/-! ### Stores (R154, R158, R160) -/

/-- Put the stores of one word into the store FIFOs of its lanes' home warps, one entry each, which are performed together
(R138, R154, R158, R159). Stores inside an open region stay uncommitted (R369). The home warps' counted work goes with them (R152). -/
def pushStores (s : State) (lanes : List (Nat × LaneEnt)) (writes : Nat × LaneEnt → List FWrite) (hint : Nat) (rel : Bool) : State :=
  let gi := s.curWarp.gi
  let (works, s) := takeWorks s s.md.cur lanes
  let (id, s) := s.fresh
  let sync := if 2 ≤ (homeWarps lanes).length then some id else none
  (homeWarps lanes).foldl (fun s h =>
    let mine := sortLanes (lanes.filter (fun q => q.2.hwarp = h))
    let isOpen := (mine.map (·.2.hlane)).filter (fun l => (s.thread (thKey gi h l)).restart.isOpen)
    let (id, s) := s.fresh
    let e : FifoEntry := { id := id, writes := mine.flatMap writes, uncommitted := if rel then [] else isOpen,
                           work := NMap.find works h, hint := hint, rel := rel, sync := sync }
    s.updHWarp (hwKey gi h) (fun x => { x with fifo := x.fifo ++ [e] })) s

/-- A full store FIFO parks the warp before a store, and its home warp commits, so that entries can be performed (R158, R369). -/
def withRoom (s : State) (lanes : List (Nat × LaneEnt)) (k : State → State) : State :=
  let wid := s.md.cur
  let gi := s.curWarp.gi
  let full := (homeWarps lanes).filter (fun h => decide (64 ≤ (s.hwarp (hwKey gi h)).fifo.length))
  if full = [] then k s
  else parkHere ((commitHomes s gi wid full).updWarp wid (fun w => { w with foundFull := true })) (.room full)

/-- The commit point that a store word is: one that releases, or that found a FIFO full (R157, R369). Its threads then stand at the next
word, the store itself behind them. -/
def commitStore (s : State) (rel : Bool) (lanes : List (Nat × LaneEnt)) : State :=
  if rel || s.curWarp.foundFull then commitLanes s s.md.cur lanes else s

/-- Bytes of a data register or registers, low first. -/
def dataBytes (s : State) (r : Reg) (bytes p : Nat) (e : LaneEnt) : List Byte :=
  bytesOfNat bytes (srcVal s r ((bytes + 3) / 4) p e)

/-- R320: the checks of a send through a window-map entry; `red` asks for a reduction entry. -/
def txCheck (s : State) (ctx : Nat) (t : Xl) (red : Bool) : Option Nat :=
  let en := t.key
  let slot := (s.pt.fkeys.find (wmByte s en 2)).getD {}
  if wmByte s en 0 = 1 && ((wmByte s en 4 != 0) == red) && decide (t.pa < wmField s en 0x0C 4 * 2 ^ 16) &&
      isAncestor s (wmField s en 0x08 2) ctx && slot.loaded then none
  else some 0x17

/-! ### Scratchpad lines (R137 to R141) -/

/-- Physical lines of the core's scratchpad under bytes of a group's range. -/
def spadLines (base off n : Nat) : List Nat := ((List.range n).map (fun i => (base + off + i) / 128)).eraseDups
def presenceOf (s : State) (core line : Nat) : Presence := NMap.get {} s.mm.presence (core * 4096 + line)
def setPresence (s : State) (core line : Nat) (f : Presence → Presence) : State :=
  s.updMM (fun m => { m with presence := NMap.set {} m.presence (core * 4096 + line) (f (NMap.get {} m.presence (core * 4096 + line))) })

/-- R137, R141, R150: how a lane's scratchpad access meets its checks: a fault's code, lines of the group's range to wait for, or neither. -/
inductive SpadRes where
  | ok
  | bad (code : Nat)
  | absent (lines : List Nat)
deriving DecidableEq, Repr

def spadRes (s : State) (core base scratch bytes off : Nat) (load : Bool) : SpadRes :=
  if scratch < off + bytes then .bad 0x18
  else if off % bytes ≠ 0 then .bad 0x11
  else
    let lines := spadLines base off bytes
    if lines.any (fun l => (presenceOf s core l).q) then .bad 0x20
    else
      let away := lines.filter (fun l => !(presenceOf s core l).p)
      if away ≠ [] then .absent (away.map (fun l => l - base / 128))
      else if load && (List.range bytes).any (fun i => s.pt.spadPoison.contains (core * 2 ^ 17 + (base + off + i) / 4)) then .bad 0x15
      else .ok

end Sys2Proof.Machine
end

++++++

[Exercise goal] Above are the lines; repeat exactly the ones from the line containing "to R141) -/" down to the line containing "s.updMM (fun m", both inclusive.

[Answer to the problem]
/-! ### Scratchpad lines (R137 to R141) -/

/-- Physical lines of the core's scratchpad under bytes of a group's range. -/
def spadLines (base off n : Nat) : List Nat := ((List.range n).map (fun i => (base + off + i) / 128)).eraseDups
def presenceOf (s : State) (core line : Nat) : Presence := NMap.get {} s.mm.presence (core * 4096 + line)
def setPresence (s : State) (core line : Nat) (f : Presence → Presence) : State :=
  s.updMM (fun m => { m with presence := NMap.set {} m.presence (core * 4096 + line) (f (NMap.get {} m.presence (core * 4096 + line))) })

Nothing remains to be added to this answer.